IL-24, a cytokine in the IL-20 family, was first discovered in human melanoma cells following treatment with interferon-β (IFN-β) and mezerein (a protein kinase C activator) in 1996, receiving its initial name as the melanoma differentiation-associated (MDA)-7 antigen (2). It shares 69% homology with mouse FISP (3) and 78% with rat C49a/mob-5 (4). It was subsequently renamed IL-24, following recognition that it functions as a multifunctional cytokine within the IL-20 family (a subset of the IL-10 family), which includes IL-19, IL-20, IL-22, IL-24, and IL-26 (5). Early investigations revealed that IL-24 primarily exerts inhibitory effects on the proliferation of various tumor types, thereby conferring extensive anticancer properties. Beyond its antitumor effects, IL-24 engages in diverse physiological processes—tissue repair and remodeling, immune and inflammatory regulation, and host homeostatic balance—and critically contributes to autoimmune and inflammatory pathogenesis, particularly in type 2 immune diseases. In this review, we focus on the pathogenesis of IL-24 in various type 2 immune disorders, such as chronic spontaneous urticaria (CSU), atopic dermatitis (AD), allergic contact dermatitis (ACD), bullous pemphigoid (BP), chronic nodular prurigo (CNPG), and allergic airway diseases, and provide a synopsis of recent advances in IL-24- and receptor-targeted clinical investigations, thereby offering new perspectives for the development of potential therapeutic strategies.

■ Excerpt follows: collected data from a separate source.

-- ==== Sys2Proof/Laws/KeptPower.lean ====
section
/-! SUPPORT. What no operation touches or worsens (`Kept`), for the pair, the Armature, power, the commands of the register bus and
the passage of time. -/

namespace Sys2Proof.Laws

open Sys2Proof.Machine

/-! ## Pair -/

theorem setPr_kept {s₀ : State} (s : State) (x : Pair) (hK : Kept s₀ s) : Kept s₀ (setPr s x) := by
  unfold setPr
  repeat' first | with_reducible assumption | with_reducible apply Kept.ite | with_reducible apply foldl_kept | extract_lets
                  | split | (intros; with_reducible assumption) | intro _ _ _ | intro _ _ | dsimp +zetaDelta only
                  | with_reducible refine Kept.mkUpd ?_ rfl rfl rfl

theorem prPost_kept {s₀ : State} (s : State) (ty : Nat) (aux : Nat) (data : Nat) (hK : Kept s₀ s) : Kept s₀ (prPost s ty aux data) := by
  unfold prPost
  repeat' first | with_reducible assumption | with_reducible apply Kept.ite | with_reducible apply post_kept
                  | with_reducible apply foldl_kept | extract_lets | split | (intros; with_reducible assumption) | intro _ _ _
                  | intro _ _ | dsimp +zetaDelta only | with_reducible refine Kept.mkUpd ?_ rfl rfl rfl

theorem linkStep_kept {s₀ : State} (s : State) (hK : Kept s₀ s) : Kept s₀ (linkStep s) := by
  unfold linkStep
  repeat' first | with_reducible assumption | with_reducible apply Kept.ite | with_reducible apply setPr_kept
                  | with_reducible apply foldl_kept | extract_lets | split | (intros; with_reducible assumption) | intro _ _ _
                  | intro _ _ | dsimp +zetaDelta only | with_reducible refine Kept.mkUpd ?_ rfl rfl rfl

theorem sendHeartbeat_kept {s₀ : State} (s : State) (yields : Bool) (tookOver : Bool) (hK : Kept s₀ s) : Kept s₀ (sendHeartbeat s
    yields tookOver) := by
  unfold sendHeartbeat
  repeat' first | with_reducible assumption | with_reducible apply Kept.ite | with_reducible apply setPr_kept
                  | with_reducible apply foldl_kept | extract_lets | split | (intros; with_reducible assumption) | intro _ _ _
                  | intro _ _ | dsimp +zetaDelta only | with_reducible refine Kept.mkUpd ?_ rfl rfl rfl

theorem heartbeatSend_kept {s₀ : State} (s : State) (hK : Kept s₀ s) : Kept s₀ (heartbeatSend s) := by
  unfold heartbeatSend
  repeat' first | with_reducible assumption | with_reducible apply Kept.ite | with_reducible apply sendHeartbeat_kept
                  | with_reducible apply foldl_kept | extract_lets | split | (intros; with_reducible assumption) | intro _ _ _
                  | intro _ _ | dsimp +zetaDelta only | with_reducible refine Kept.mkUpd ?_ rfl rfl rfl

theorem freshCuts_kept {s₀ : State} (s : State) (hK : Kept s₀ s) : Kept s₀ (freshCuts s) := by
  unfold freshCuts
  repeat' first | with_reducible assumption | with_reducible apply Kept.ite | with_reducible apply setPr_kept
                  | with_reducible apply foldl_kept | extract_lets | split | (intros; with_reducible assumption) | intro _ _ _
                  | intro _ _ | dsimp +zetaDelta only | with_reducible refine Kept.mkUpd ?_ rfl rfl rfl

theorem cutCast_kept {s₀ : State} (s : State) (hK : Kept s₀ s) : Kept s₀ (cutCast s) := by
  unfold cutCast
  repeat' first | with_reducible assumption | with_reducible apply Kept.ite | with_reducible apply setPr_kept
                  | with_reducible apply foldl_kept | extract_lets | split | (intros; with_reducible assumption) | intro _ _ _
                  | intro _ _ | dsimp +zetaDelta only | with_reducible refine Kept.mkUpd ?_ rfl rfl rfl

theorem newRole_kept {s₀ : State} (s : State) (r : Nat) (hK : Kept s₀ s) : Kept s₀ (newRole s r) := by
  unfold newRole
  repeat' first | with_reducible assumption | with_reducible apply Kept.ite | with_reducible apply cutCast_kept
                  | with_reducible apply loseStrayAsides_kept | with_reducible apply rebindAll_kept
                  | with_reducible apply setFld_kept | with_reducible apply foldl_kept | extract_lets | split
                  | (intros; with_reducible assumption) | intro _ _ _ | intro _ _ | dsimp +zetaDelta only
                  | with_reducible refine Kept.mkUpd ?_ rfl rfl rfl

theorem setRole_kept {s₀ : State} (s : State) (r : Nat) (hK : Kept s₀ s) : Kept s₀ (setRole s r) := by
  unfold setRole
  repeat' first | with_reducible assumption | with_reducible apply Kept.ite | with_reducible apply netConfig_kept
                  | with_reducible apply newRole_kept | with_reducible apply foldl_kept | extract_lets | split
                  | (intros; with_reducible assumption) | intro _ _ _ | intro _ _ | dsimp +zetaDelta only
                  | with_reducible refine Kept.mkUpd ?_ rfl rfl rfl

theorem holdMirrored_kept {s₀ : State} (s : State) (hK : Kept s₀ s) : Kept s₀ (holdMirrored s) := by
  unfold holdMirrored
  repeat' first | with_reducible assumption | with_reducible apply Kept.ite | with_reducible apply forEach_kept
                  | with_reducible apply haltEngine_kept | with_reducible apply foldl_kept | extract_lets | split
                  | (intros; with_reducible assumption) | intro _ _ _ | intro _ _ | dsimp +zetaDelta only
                  | with_reducible refine Kept.mkUpd ?_ rfl rfl rfl

theorem becomeStandby_kept {s₀ : State} (s : State) (hK : Kept s₀ s) : Kept s₀ (becomeStandby s) := by
  unfold becomeStandby
  repeat' first | with_reducible assumption | with_reducible apply Kept.ite | with_reducible apply holdMirrored_kept
                  | with_reducible apply setRole_kept | with_reducible apply setPr_kept | with_reducible apply foldl_kept
                  | extract_lets | split | (intros; with_reducible assumption) | intro _ _ _ | intro _ _ | dsimp +zetaDelta only
                  | with_reducible refine Kept.mkUpd ?_ rfl rfl rfl

theorem leaveActive_kept {s₀ : State} (s : State) (r : Nat) (hK : Kept s₀ s) : Kept s₀ (leaveActive s r) := by
  unfold leaveActive
  repeat' first | with_reducible assumption | with_reducible apply Kept.ite | with_reducible apply holdMirrored_kept
                  | with_reducible apply setRole_kept | with_reducible apply setPr_kept | with_reducible apply sendHeartbeat_kept
                  | with_reducible apply foldl_kept | extract_lets | split | (intros; with_reducible assumption) | intro _ _ _
                  | intro _ _ | dsimp +zetaDelta only | with_reducible refine Kept.mkUpd ?_ rfl rfl rfl

theorem prYield_kept {s₀ : State} (s : State) (a : Access) (v : W32) (hK : Kept s₀ s) : Kept s₀ (prYield s a v) := by
  unfold prYield
  repeat' first | with_reducible assumption | with_reducible apply Kept.ite | with_reducible apply cmdWrite_kept
                  | with_reducible apply leaveActive_kept | with_reducible apply foldl_kept | extract_lets | split
                  | (intros; with_reducible assumption) | intro _ _ _ | intro _ _ | dsimp +zetaDelta only
                  | with_reducible refine Kept.mkUpd ?_ rfl rfl rfl

theorem elect_kept {s₀ : State} (s : State) (hK : Kept s₀ s) : Kept s₀ (elect s) := by
  unfold elect
  repeat' first | with_reducible assumption | with_reducible apply Kept.ite | with_reducible apply setPr_kept
                  | with_reducible apply freshCuts_kept | with_reducible apply setRole_kept
                  | with_reducible apply becomeStandby_kept | with_reducible apply foldl_kept | extract_lets | split
                  | (intros; with_reducible assumption) | intro _ _ _ | intro _ _ | dsimp +zetaDelta only
                  | with_reducible refine Kept.mkUpd ?_ rfl rfl rfl

theorem dropAlign_kept {s₀ : State} (s : State) (hK : Kept s₀ s) : Kept s₀ (dropAlign s) := by
  unfold dropAlign
  repeat' first | with_reducible assumption | with_reducible apply Kept.ite | with_reducible apply setFlag_kept
                  | with_reducible apply setPr_kept | with_reducible apply foldl_kept | extract_lets | split
                  | (intros; with_reducible assumption) | intro _ _ _ | intro _ _ | dsimp +zetaDelta only
                  | with_reducible refine Kept.mkUpd ?_ rfl rfl rfl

Source and target cells of IL-24
2
IL-24 can be synthesized by and function on both immune cells (T cells, and B cells, NK cells, macrophages) and non-immune cells (keratinocytes, bronchial epithelial cells, fibroblasts and tumor cells) in various situations. Compared with activated T cells, monocytes/macrophages, and epithelial cells, B cells and NK cells constitute secondary or minor sources and responders of IL-24, with their participation being largely confined to specific experimental settings or disease contexts rather than representing a dominant biological role. IL-24 is known to be upregulated by a spectrum of cytokines encompassing Th1 (IFN-γ), Th2 (IL-4, IL-13, IL-31), Th17 (IL-17A), Th22 (IL-22), and pro-inflammatory cytokines (IL-1β, IL-6, TNF-α) (Figure 1) (6). Among these inducers, the effect of type 2 cytokines on IL-24 generation has been extensively investigated. Spontaneous development of chronic inflammatory skin lesions with persistent pruritus was observed in IL-4 transgenic mice, which exhibited IL-24 expression levels several hundred times higher than wild-type controls (7). Through chromatin immunoprecipitation sequencing (ChIP-seq), Wei et al. demonstrated robust STAT6-mediated activation of IL-24 in Th2 cells (8). Similarly, STAT6-dependent IL-24 generation also occurs in keratinocytes and bronchial epithelial cells (9). However, in mitogen-stimulated PBMCs, IL-24 is selectively induced by IL-2, IL-7, IL-15, TNF-α, GM-CSF, and IL-1β, but not by interferons or Th2 cytokines (10). The cellular sources and regulatory stimuli for IL-24 are summarized in Figure 1.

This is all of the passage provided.